> _TRY IT_: Filter the entries for the word "Multiplying". Copy each line in which it occurs.

Saved entries
/-- On the byte scale the transform has magnitude 255 at most. -/
theorem abs_vals_transform_of_byteScale (hR : ByteScale R) (hP : ByteScale P) (i j : Fin 4) :
    |(transform R P).vals i j| ≤ 255 := by
  rw [transform, vals_rdivM]
  exact abs_toInt_rdiv16_le (abs_vals_stage3_of_byteScale hR hP i j)

/-- Settles O10: the magnitude divides by 16, and the passes multiply that of the difference by 16. -/
theorem roundingDivideRange : Obligations.RoundingDivideRange := by
  refine ⟨toInt_rdiv16_bounds, fun v => toInt_rdiv16_of_lowest, fun v => toInt_rdiv16_of_ge, fun M i j => ?_,
    fun R P hR hP i j => ⟨abs_le.mp (abs_vals_stage3_of_byteScale hR hP i j),
      abs_le.mp (abs_vals_transform_of_byteScale hR hP i j)⟩⟩
  have hbounds := toInt_rdiv16_bounds (M.elem i j)
  rw [vals_rdivM]
  omega

/-! ### The stage (R101) -/

namespace Machine

/-- In turn RDIV writes RDIVM of W to C and ends the call, and the sequencer advances. -/
theorem exec_rdiv_in_turn {s : State} (hb : s.busy = true) (hk : s.stg = 3) :
    exec .rdiv s = .next ((s.writeC (rdivM s.w)).endCall).advanceStg :=
  congrArg Host.Outcome.next (State.stageStep_in_turn _ hb hk)

/-- Settles O16: C is RDIVM of W, whose elements are the rounded quotients by 16. -/
theorem rdivDeliversRoundedQuotients : Obligations.RdivDeliversRoundedQuotients :=
  ⟨decode_encode .rdiv, fun s hb hk => ⟨_, exec_rdiv_in_turn hb hk,
    fun i j => ⟨elem_rdivM s.w i j, (vals_rdivM s.w i j).trans (toInt_rdiv16_eq_rhafz _)⟩, by simp [hk]⟩⟩

end Machine

end Sys2Proof
end

section
/-! PROOFS of `44_properties.md`: the range precondition (R110, R111), rounding (R112, R115), the round trip and the
basis functions (R113, R119), history (R114), overflow (R117) and linearity (R118). -/

namespace Sys2Proof

variable {R P : Mat} {u : Fin 4 → Int} {c m : Int} {i j : Fin 4}

/-! ### The exact matrices and the stages -/

/-- Column `j` of the exact F is column `j` of the exact E times A. -/
theorem exactF_eq_rowTimes (R P : Mat) (i j : Fin 4) : exactF R P i j = rowTimes (fun k => exactE R P k j) i :=
  IntMat.hadamard_mul _ i j

/-- An element of the stage-3 result is the exact one wrapped once (R94). -/
theorem elem_stage3 (R P : Mat) (i j : Fin 4) : (stage3 R P).elem i j = wrap16 (exactF R P i j) := by
  rw [stage3_eq_wrap, IntMat.elem_wrap]

/-- An element of the transform is the exact F wrapped once and divided (R117). -/
theorem elem_transform (R P : Mat) (i j : Fin 4) :
    (transform R P).elem i j = rdiv16 (wrap16 (exactF R P i j)) := by
  rw [transform, elem_rdivM, elem_stage3]

/-- Its value is the wrapped F rounded. -/
theorem vals_transform (R P : Mat) (i j : Fin 4) :
    (transform R P).vals i j = rhafz (((wrap16 (exactF R P i j)).toInt : ℚ) / 16) := by
  rw [Mat.vals, elem_transform, toInt_rdiv16_eq_rhafz]

/-- Where the exact F fits, the transform is the right value. -/
theorem vals_transform_of_fits (h : Fits (exactF R P i j)) :
    (transform R P).vals i j = rhafz ((exactF R P i j : ℚ) / 16) := by
  rw [vals_transform, toInt_wrap16_of_fits h]

/-! ### The range precondition (R110, R111) -/

/-- Outputs that fit make the inputs fit: each input is half the sum or the difference of two temporaries. -/
theorem fits_of_fits_rowTimes (h : ∀ j, Fits (rowTimes u j)) (k : Fin 4) : Fits (u k) := by
  obtain ⟨hadd01, hadd23, hsub01, hsub23⟩ := firstLayerFits_of_fits_rowTimes h
  match k with
  | 0 => omega
  | 1 => omega
  | 2 => omega
  | 3 => omega

/-- The sixteen exact outputs decide the precondition: the other 64 values fit when they do. -/
theorem inRange_iff_fits_exactF (R P : Mat) : InRange R P ↔ ∀ i j, Fits (exactF R P i j) := by
  refine ⟨fun ⟨_, _, _, _, hF⟩ => hF, fun hF => ?_⟩
  have hcol : ∀ j i, Fits (rowTimes (fun k => exactE R P k j) i) := fun j i => exactF_eq_rowTimes R P i j ▸ hF i j
  have hE : ∀ i j, Fits (exactE R P i j) := fun i j => fits_of_fits_rowTimes (hcol j) i
  exact ⟨fun i => fits_of_fits_rowTimes (hE i), fun i => firstLayerFits_of_fits_rowTimes (hE i), hE,
    fun j => firstLayerFits_of_fits_rowTimes (hcol j), hF⟩

/-- The row pass multiplies a bound on the differences by 4. -/
theorem abs_exactE_le (h : ∀ i j, |exactD R P i j| ≤ m) (i j : Fin 4) : |exactE R P i j| ≤ 4 * m :=
  abs_rowTimes_le (h i) j

/-- Both passes multiply it by 16. -/
theorem abs_exactF_le (h : ∀ i j, |exactD R P i j| ≤ m) (i j : Fin 4) : |exactF R P i j| ≤ 4 * (4 * m) := by
  rw [exactF_eq_rowTimes]
  exact abs_rowTimes_le (fun k => abs_exactE_le h k j) i

/-- Differences of magnitude 2047 at most are in range. -/
theorem inRange_of_abs_exactD_le (h : ∀ i j, |exactD R P i j| ≤ m) (hm : m ≤ 2047) : InRange R P :=
  (inRange_iff_fits_exactF R P).mpr fun i j => fits_of_abs_le (abs_exactF_le h i j) (by omega)

/-- On the byte scale the differences have magnitude 255 at most. -/
theorem abs_exactD_le_of_byteScale (hR : ByteScale R) (hP : ByteScale P) (i j : Fin 4) : |exactD R P i j| ≤ 255 :=
  abs_le.mpr (exactD_bounds_of_byteScale hR hP i j)

/-- Byte-scale operands are in range. -/
theorem inRange_of_byteScale (hR : ByteScale R) (hP : ByteScale P) : InRange R P :=
  inRange_of_abs_exactD_le (abs_exactD_le_of_byteScale hR hP) (by decide)

/-- Equal differences all add up in element `(0, 0)`. -/
theorem exactF_zero_zero_of_const (h : ∀ i j, exactD R P i j = c) : exactF R P 0 0 = 4 * (4 * c) := by
  rw [exactF_eq_rowTimes]
  exact (rowTimes_of_const fun k => (rowTimes_of_const (h k)).1).1

/-! ### Products with A (R5) -/

/-- The exact product as a sum over the inner index. -/
theorem IntMat.mul_eq_sum (X Y : IntMat) (i j : Fin 4) : IntMat.mul X Y i j = ∑ k, X i k * Y k j := by
  rw [Fin.sum_univ_four]
  rfl

/-- Multiplying by A twice on the right multiplies by 4. -/
theorem IntMat.mul_hadamard_hadamard (X : IntMat) (i j : Fin 4) :
    IntMat.mul (IntMat.mul X Config.hadamard) Config.hadamard i j = 4 * X i j := by
  rw [IntMat.mul_assoc, IntMat.mul_eq_sum]
  simp [hadamard_mul_self, mul_comm]

/-- Multiplying by A twice on the left multiplies by 4. -/
theorem IntMat.hadamard_hadamard_mul (X : IntMat) (i j : Fin 4) :
    IntMat.mul Config.hadamard (IntMat.mul Config.hadamard X) i j = 4 * X i j := by
  rw [← IntMat.mul_assoc, IntMat.mul_eq_sum]
  simp [hadamard_mul_self]
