-- ==== Sys2Proof/Machine/Charset.lean ====
section
/-! DEFINITION. The charset commands CLEN, CSET, CGET, CBITS (40_charset.md). -/

namespace Sys2Proof.Machine

/-- The largest power of two not above BASE (R113, `f`). -/
def floorPower (base : Nat) : Nat := 2 ^ base.log2

/-- `CLEN n` (R110). -/
def execClen (n : BitVec 9) (s : State) : Result :=
  unlessFaulted s
    (if s.status.nact then raise (.clen n) .sequenceError s
     else if legalLength n then finish (s.setCharset n 0) []
     else raise (.clen n) (.illegalOperand (zext64 n)) s)

/-- `CSET idx, ch` (R111). -/
def execCset (idx : BitVec 8) (ch : CharCode) (s : State) : Result :=
  unlessFaulted s
    (if s.status.nact then raise (.cset idx ch) .sequenceError s
     else finish (s.setTable (writeEntry idx.toNat ch s.ct)) [])

/-- `CGET idx` (R112). -/
def execCget (idx : BitVec 8) (s : State) : Result :=
  unlessFaulted s (finish s [(Tag.chr, zext64 (readEntry s.ct idx.toNat))])

/-- `CBITS` (R113). -/
def execCbits (s : State) : Result :=
  unlessFaulted s
    (if s.base.toNat < 2 then raise .cbits (.invalidCharset s.base) s
     else if s.base.toNat = floorPower s.base.toNat then
       finish (s.setCharset s.base (BitVec.ofNat 4 s.base.toNat.log2)) [(Tag.num, BitVec.ofNat 64 s.base.toNat.log2)]
     else
       raise .cbits
         (.nonPowerOfTwoCharset (BitVec.ofNat 32 (floorPower s.base.toNat))
           (BitVec.ofNat 32 (2 * floorPower s.base.toNat))) s)

end Sys2Proof.Machine
end

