-- ==== Sys2Proof/Machine/Step.lean ====
section
/-! DEFINITION. The step of the machine: one event of the host (10_state.md R45, R46). -/

namespace Sys2Proof.Machine

/-- One step. -/
def step (s : State) : Host.Outcome State Fault Refusal := advance s

/-- `s` with the given instruction placed where the next step takes it: as the next word the host issues. -/
def State.withFetchWord (s : State) (nbits w : Nat) : State := presentWord s nbits w

end Sys2Proof.Machine
end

> _TASK ANSWER_:
/-- Multiplying by A twice on the right multiplies by 4. -/
/-- Multiplying by A twice on the left multiplies by 4. -/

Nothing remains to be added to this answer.